Using the entries that follow, please report how many lines contain the word "writes", with no other words.

══════════

/-- The block after the second of two page writes (R153). -/
theorem pageDone_twice_blk {k m : Nat} {E E' : Env} (hu : s.pageDone k ds E = u) (h : s.PageWritten i ds u)
    (hmore : ds.length < s.blk.ee.len.toNat) (h' : es.length = pageChunk u.blk.ee.addr u.blk.ee.len)
    (hlen : s.blk.ee.len.toNat = ds.length + es.length) : ((commitStep s.selected u).pageDone m es E').blk = { s.blk with
      busy := false, result := (s.blk.ee.done + s.blk.ee.len).zeroExtend 16
      ee := { s.blk.ee with
        addr := s.blk.ee.addr + s.blk.ee.len.zeroExtend 16, len := 0, done := s.blk.ee.done + s.blk.ee.len, chunk := 0, phase := .idle }
      bus := .released
      busTrace := s.blk.busTrace ++ (s.pollEvents (k / 2) ++ s.writeEvents s.blk.ee.addr ds) ++
        (s.pollEvents (m / 2) ++ s.writeEvents (s.blk.ee.addr + BitVec.ofNat 16 ds.length) es) } := by
  obtain ⟨_, _, haddr, hleft, _⟩ := h.more hmore.ne'
  obtain ⟨hend, hcount⟩ := h.sums hmore
  have hublk := pageDone_more_blk (m := k) (E := E) h.length hmore
  rw [hu] at hublk
  have htblk := pageDone_last_blk (s := commitStep s.selected u) (m := m) (E := E') h' (by show u.blk.ee.len.toNat = _; omega)
  rw [writeEvents_congr (t := commitStep s.selected u) h.devsel h.params,
    pollEvents_congr (t := commitStep s.selected u) h.devsel] at htblk
  simp only [commitStep_blk, hend, hcount] at htblk
  rw [htblk, haddr, hublk]

/-- What is on the bus in the poll after a page write (R131, R150). -/
theorem pageDone_polled_busTrace {k m : Nat} {E : Env} (hu : s.pageDone k ds E = u) (h : s.PageWritten i ds u)
    (hmore : ds.length < s.blk.ee.len.toNat) : (u.polled i m).blk.busTrace =
      s.blk.busTrace ++ (s.pollEvents (k / 2) ++ s.writeEvents s.blk.ee.addr ds) ++
        (s.pollEvents (m / 2) ++ if m % 2 = 1 then [.start] else []) := by
  have hublk := pageDone_more_blk (m := k) (E := E) h.length hmore
  rw [hu] at hublk
  show u.blk.busTrace ++ (u.pollEvents (m / 2) ++ _) = _
  rw [hublk, pollEvents_congr h.devsel]

/-- EEWRBLK across a page boundary, from an idle block through both its page writes, `m` primitives of the second one's poll before the first
commit (R153, R154). -/
theorem eewrblk_twoPagesDone (addr : Half) {len : BitVec 7} (m : Nat) (hb : s.blk.busy = false)
    (hs : (s.accepted (.eewrblk addr len)).Served (.eewrblk addr len)) (hlong : 128 < addr.toNat % 128 + len.toNat) :
    ∃ ds es u E E', (s.accepted (.eewrblk addr len)).pageDone 0 ds E = u ∧
      (s.accepted (.eewrblk addr len)).PageWritten (.eewrblk addr len) ds u ∧
      (commitStep s.selected u).Served (.eewrblk addr len) ∧
      (commitStep s.selected u).PageWritten (.eewrblk addr len) es ((commitStep s.selected u).pageDone m es E') ∧
      ds.length = 128 - addr.toNat % 128 ∧ es.length = len.toNat - ds.length ∧
      execTimes (s.openingSteps + 4 + ds.length + m) (.eewrblk addr len) s = .next (u.polled (.eewrblk addr len) m) ∧
      execTimes (s.openingSteps + 3 + (len.toNat - ds.length) - m % 2) (.eewrblk addr len)
        (commitStep s.selected (u.polled (.eewrblk addr len) m)) = .next ((commitStep s.selected u).pageDone m es E') := by
  have hltlen := len.isLt
  obtain ⟨ds, E, hrun, hfirst⟩ := eewrblk_firstPageDone addr hb hs (ne_zero_of_toNat_pos (by omega))
  have hchunk : ds.length = pageChunk addr len := hfirst.length
  have hdslen : ds.length = 128 - addr.toNat % 128 := hchunk.trans (pageChunk_of_crosses hlong)
  have hmore : ds.length < len.toNat := by omega
  obtain ⟨es, E', hpoll, hrun', hs', hsecond⟩ := hfirst.nextPageDone hs (List.ne_nil_of_length_pos (by omega)) hmore m
  have hchunk' := hfirst.nextChunk (show addr.toNat % 128 + ds.length = 128 by omega) hmore
  have hsteps : s.openingSteps - m % 2 + 3 + (len.toNat - ds.length) = s.openingSteps + 3 + (len.toNat - ds.length) - m % 2 := by
    have := two_le_openingSteps s
    omega
  rw [hchunk'] at hrun'
  exact ⟨ds, es, _, E, E', rfl, hfirst, hs', hsecond, hdslen, hsecond.length.trans hchunk',
    (execTimes_add (hchunk ▸ hrun) m).trans hpoll, hsteps ▸ hrun'⟩
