/-- CSS, C.SWSP: `imm` holds uimm[7:2]; bits 12:9, 8:7 are uimm 5:2, 7:6. -/
def encCSwsp (rs2 : Reg) (imm : BitVec 6) : InstrBits :=
  .half (6#3 ++ imm.extractLsb' 0 4 ++ imm.extractLsb' 4 2 ++ rs2 ++ 2#2)

/-- The words of a well-formed instruction. -/
def encode : Instr → InstrBits
  | .lui rd imm => encU imm rd 0x37#7
  | .auipc rd imm => encU imm rd 0x17#7
  | .jal rd imm => encJ imm rd 0x6F#7
  | .jalr rd rs1 imm => encI imm rs1 0#3 rd 0x67#7
  | .beq rs1 rs2 imm => encB imm rs2 rs1 0#3 0x63#7
  | .bne rs1 rs2 imm => encB imm rs2 rs1 1#3 0x63#7
  | .blt rs1 rs2 imm => encB imm rs2 rs1 4#3 0x63#7
  | .bge rs1 rs2 imm => encB imm rs2 rs1 5#3 0x63#7
  | .bltu rs1 rs2 imm => encB imm rs2 rs1 6#3 0x63#7
  | .bgeu rs1 rs2 imm => encB imm rs2 rs1 7#3 0x63#7
  | .lb rd rs1 imm => encI imm rs1 0#3 rd 0x03#7
  | .lh rd rs1 imm => encI imm rs1 1#3 rd 0x03#7
  | .lw rd rs1 imm => encI imm rs1 2#3 rd 0x03#7
  | .lbu rd rs1 imm => encI imm rs1 4#3 rd 0x03#7
  | .lhu rd rs1 imm => encI imm rs1 5#3 rd 0x03#7
  | .sb rs1 rs2 imm => encS imm rs2 rs1 0#3 0x23#7
  | .sh rs1 rs2 imm => encS imm rs2 rs1 1#3 0x23#7
  | .sw rs1 rs2 imm => encS imm rs2 rs1 2#3 0x23#7
  | .addi rd rs1 imm => encI imm rs1 0#3 rd 0x13#7
  | .slti rd rs1 imm => encI imm rs1 2#3 rd 0x13#7
  | .sltiu rd rs1 imm => encI imm rs1 3#3 rd 0x13#7
  | .xori rd rs1 imm => encI imm rs1 4#3 rd 0x13#7
  | .ori rd rs1 imm => encI imm rs1 6#3 rd 0x13#7
  | .andi rd rs1 imm => encI imm rs1 7#3 rd 0x13#7
  | .slli rd rs1 shamt => encR 0x00#7 shamt rs1 1#3 rd 0x13#7
  | .srli rd rs1 shamt => encR 0x00#7 shamt rs1 5#3 rd 0x13#7
  | .srai rd rs1 shamt => encR 0x20#7 shamt rs1 5#3 rd 0x13#7
  | .add rd rs1 rs2 => encR 0x00#7 rs2 rs1 0#3 rd 0x33#7
  | .sub rd rs1 rs2 => encR 0x20#7 rs2 rs1 0#3 rd 0x33#7
  | .sll rd rs1 rs2 => encR 0x00#7 rs2 rs1 1#3 rd 0x33#7
  | .slt rd rs1 rs2 => encR 0x00#7 rs2 rs1 2#3 rd 0x33#7
  | .sltu rd rs1 rs2 => encR 0x00#7 rs2 rs1 3#3 rd 0x33#7
  | .xor rd rs1 rs2 => encR 0x00#7 rs2 rs1 4#3 rd 0x33#7
  | .srl rd rs1 rs2 => encR 0x00#7 rs2 rs1 5#3 rd 0x33#7
  | .sra rd rs1 rs2 => encR 0x20#7 rs2 rs1 5#3 rd 0x33#7
  | .or rd rs1 rs2 => encR 0x00#7 rs2 rs1 6#3 rd 0x33#7
  | .and rd rs1 rs2 => encR 0x00#7 rs2 rs1 7#3 rd 0x33#7
  | .fence fm pred succ rs1 rd => encFence fm pred succ rs1 rd
  | .ecall => .full 0x00000073#32
  | .ebreak => .full 0x00100073#32
  | .mul rd rs1 rs2 => encR 0x01#7 rs2 rs1 0#3 rd 0x33#7
  | .mulh rd rs1 rs2 => encR 0x01#7 rs2 rs1 1#3 rd 0x33#7
  | .mulhsu rd rs1 rs2 => encR 0x01#7 rs2 rs1 2#3 rd 0x33#7
  | .mulhu rd rs1 rs2 => encR 0x01#7 rs2 rs1 3#3 rd 0x33#7
  | .div rd rs1 rs2 => encR 0x01#7 rs2 rs1 4#3 rd 0x33#7
  | .divu rd rs1 rs2 => encR 0x01#7 rs2 rs1 5#3 rd 0x33#7
  | .rem rd rs1 rs2 => encR 0x01#7 rs2 rs1 6#3 rd 0x33#7
  | .remu rd rs1 rs2 => encR 0x01#7 rs2 rs1 7#3 rd 0x33#7
  | .csrrw rd rs1 csr => encI csr rs1 1#3 rd 0x73#7
  | .csrrs rd rs1 csr => encI csr rs1 2#3 rd 0x73#7
  | .csrrc rd rs1 csr => encI csr rs1 3#3 rd 0x73#7
  | .csrrwi rd uimm csr => encI csr uimm 5#3 rd 0x73#7
  | .csrrsi rd uimm csr => encI csr uimm 6#3 rd 0x73#7
  | .csrrci rd uimm csr => encI csr uimm 7#3 rd 0x73#7
  | .fenceI rd rs1 imm => encI imm rs1 1#3 rd 0x0F#7
  | .mret => .full 0x30200073#32
  | .wfi => .full 0x10500073#32
  | .dret => .full 0x7B200073#32
  | .cAddi4spn rd imm => encCIW imm rd
  | .cLw rd rs1 imm => encCLS 2#3 imm rs1 rd
  | .cSw rs1 rs2 imm => encCLS 6#3 imm rs1 rs2
  | .cNop imm => encCI 0#3 imm 0#5 1#2
  | .cAddi rd imm => encCI 0#3 imm rd 1#2
  | .cJal imm => encCJ 1#3 imm
  | .cLi rd imm => encCI 2#3 imm rd 1#2
  | .cAddi16sp imm => encC16sp imm
  | .cLui rd imm => encCI 3#3 imm rd 1#2
  | .cSrli rd shamt => encCBAlu 0#1 0#2 rd shamt
  | .cSrai rd shamt => encCBAlu 0#1 1#2 rd shamt
  | .cAndi rd imm => encCBAlu (imm.extractLsb' 5 1) 2#2 rd (imm.extractLsb' 0 5)
  | .cSub rd rs2 => encCA 0#2 rd rs2
  | .cXor rd rs2 => encCA 1#2 rd rs2
  | .cOr rd rs2 => encCA 2#2 rd rs2
  | .cAnd rd rs2 => encCA 3#2 rd rs2
  | .cJ imm => encCJ 5#3 imm
  | .cBeqz rs1 imm => encCB 6#3 rs1 imm
  | .cBnez rs1 imm => encCB 7#3 rs1 imm
  | .cSlli rd shamt => encCR 0#3 0#1 rd shamt 2#2
  | .cLwsp rd imm => encCLwsp rd imm
  | .cJr rs1 => encCR 4#3 0#1 rs1 0#5 2#2
  | .cMv rd rs2 => encCR 4#3 0#1 rd rs2 2#2
  | .cEbreak => .half 0x9002#16
  | .cJalr rs1 => encCR 4#3 1#1 rs1 0#5 2#2
  | .cAdd rd rs2 => encCR 4#3 1#1 rd rs2 2#2
  | .cSwsp rs2 imm => encCSwsp rs2 imm
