-- ==== Sys2Proof/Machine/Core.lean ====
section
/-! DEFINITION. The machine as the host sees it. -/

def Sys2Proof.core : Host.Core :=
  { State := Sys2Proof.Machine.State
    Fault := Sys2Proof.Machine.Fault
    Refusal := Sys2Proof.Machine.Refusal
    step := Sys2Proof.Machine.step
    reset := Sys2Proof.Machine.State.reset }
end

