/-- 20_memory R116: a data access is made as user: in U-mode, or in M-mode with MPRV set and MPP = U; never in Debug
mode. -/
def State.userData (s : State) : Bool :=
  !s.debugMode && (decide (s.priv = .U) || (s.mstatus.mprv && decide (s.mstatus.mpp = .U)))

/-- R116: a fetch is made as user. -/
def State.userFetch (s : State) : Bool := !s.debugMode && decide (s.priv = .U)

/-- R116, R120: the region permits the operation in the mode the access is made in. -/
def mayRead (s : State) (r : Region) : Bool := if s.userData then r.perms.readU else r.perms.readM
def mayWrite (s : State) (r : Region) : Bool := if s.userData then r.perms.writeU else r.perms.writeM
def mayFetch (s : State) (r : Region) : Bool := if s.userFetch then r.perms.fetchU else r.perms.fetchM

/-- R120, R121: a transfer that begins at this address is answered with an error: the address lies in no region, or in
one that does not permit the operation. Nothing writes to `rom`. -/
def CannotRead (s : State) (a : Word) : Prop := ∀ r, regionAt s.cfg.memMap a = some r → mayRead s r = false
def CannotWrite (s : State) (a : Word) : Prop :=
  ∀ r, regionAt s.cfg.memMap a = some r → mayWrite s r = false ∨ r.kind = .rom
def CannotFetch (s : State) (a : Word) : Prop :=
  ∀ r, regionAt (Config.fetchMap s.cfg) a = some r → mayFetch s r = false

/-- The byte at an address is plain memory that a load may read. -/
def ReadableByte (s : State) (a : Word) : Prop :=
  ∃ r, regionAt s.cfg.memMap a = some r ∧ mayRead s r = true ∧ (r.kind = .ram ∨ r.kind = .rom)

/-- The byte at an address is plain memory that a store may write. -/
def WritableByte (s : State) (a : Word) : Prop :=
  ∃ r, regionAt s.cfg.memMap a = some r ∧ mayWrite s r = true ∧ r.kind = .ram

/-- The address lies in a `device` region. -/
def deviceAt (s : State) (a : Word) : Bool := (regionAt s.cfg.memMap a).any fun r => decide (r.kind = .device)

/-- The `n` bytes from `ea` on, modulo 2^32, are plain memory that a load may read. -/
def Readable (s : State) (ea : Word) (n : Nat) : Prop := ∀ i : Nat, i < n → ReadableByte s (ea + BitVec.ofNat 32 i)

/-- The `n` bytes from `ea` on, modulo 2^32, are plain memory that a store may write. -/
def Writable (s : State) (ea : Word) (n : Nat) : Prop := ∀ i : Nat, i < n → WritableByte s (ea + BitVec.ofNat 32 i)

/-- The little-endian value of the `n` bytes from `ea` on (20_memory R105). -/
def State.bytesValue (s : State) (ea : Word) : Nat → Nat
  | 0 => 0
  | n + 1 => s.bytesValue ea n + 256 ^ n * (s.byteAt (ea + BitVec.ofNat 32 n)).toNat

/-! ### Loads and stores (42 R230..R238, 46 R282, R283, R301, R307) -/

/-- What a load is: where its value goes, its effective address, its width, its length in bytes, and the value it writes
for the little-endian number it reads. -/
structure LoadForm where
  rd : Reg
  ea : Word
  width : Width
  ilen : Word
  result : Nat → Word

/-- What a store is: its effective address, its width, its length in bytes, and the register value whose low bytes it
stores. -/
structure StoreForm where
  ea : Word
  width : Width
  ilen : Word
  value : Word

/-- R230: x[rs1] + sext(imm). -/
def State.baseAddr (s : State) (rs1 : Reg) (imm : BitVec 12) : Word :=
  BitVec.ofInt 32 ((s.reg rs1).toNat + imm.toInt)

/-- R282, R301: x[r] + 4 * uimm. -/
def State.wordAddr (s : State) (r : Reg) (uimm : Nat) : Word := BitVec.ofNat 32 ((s.reg r).toNat + 4 * uimm)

══════════

TASK OUTPUT
4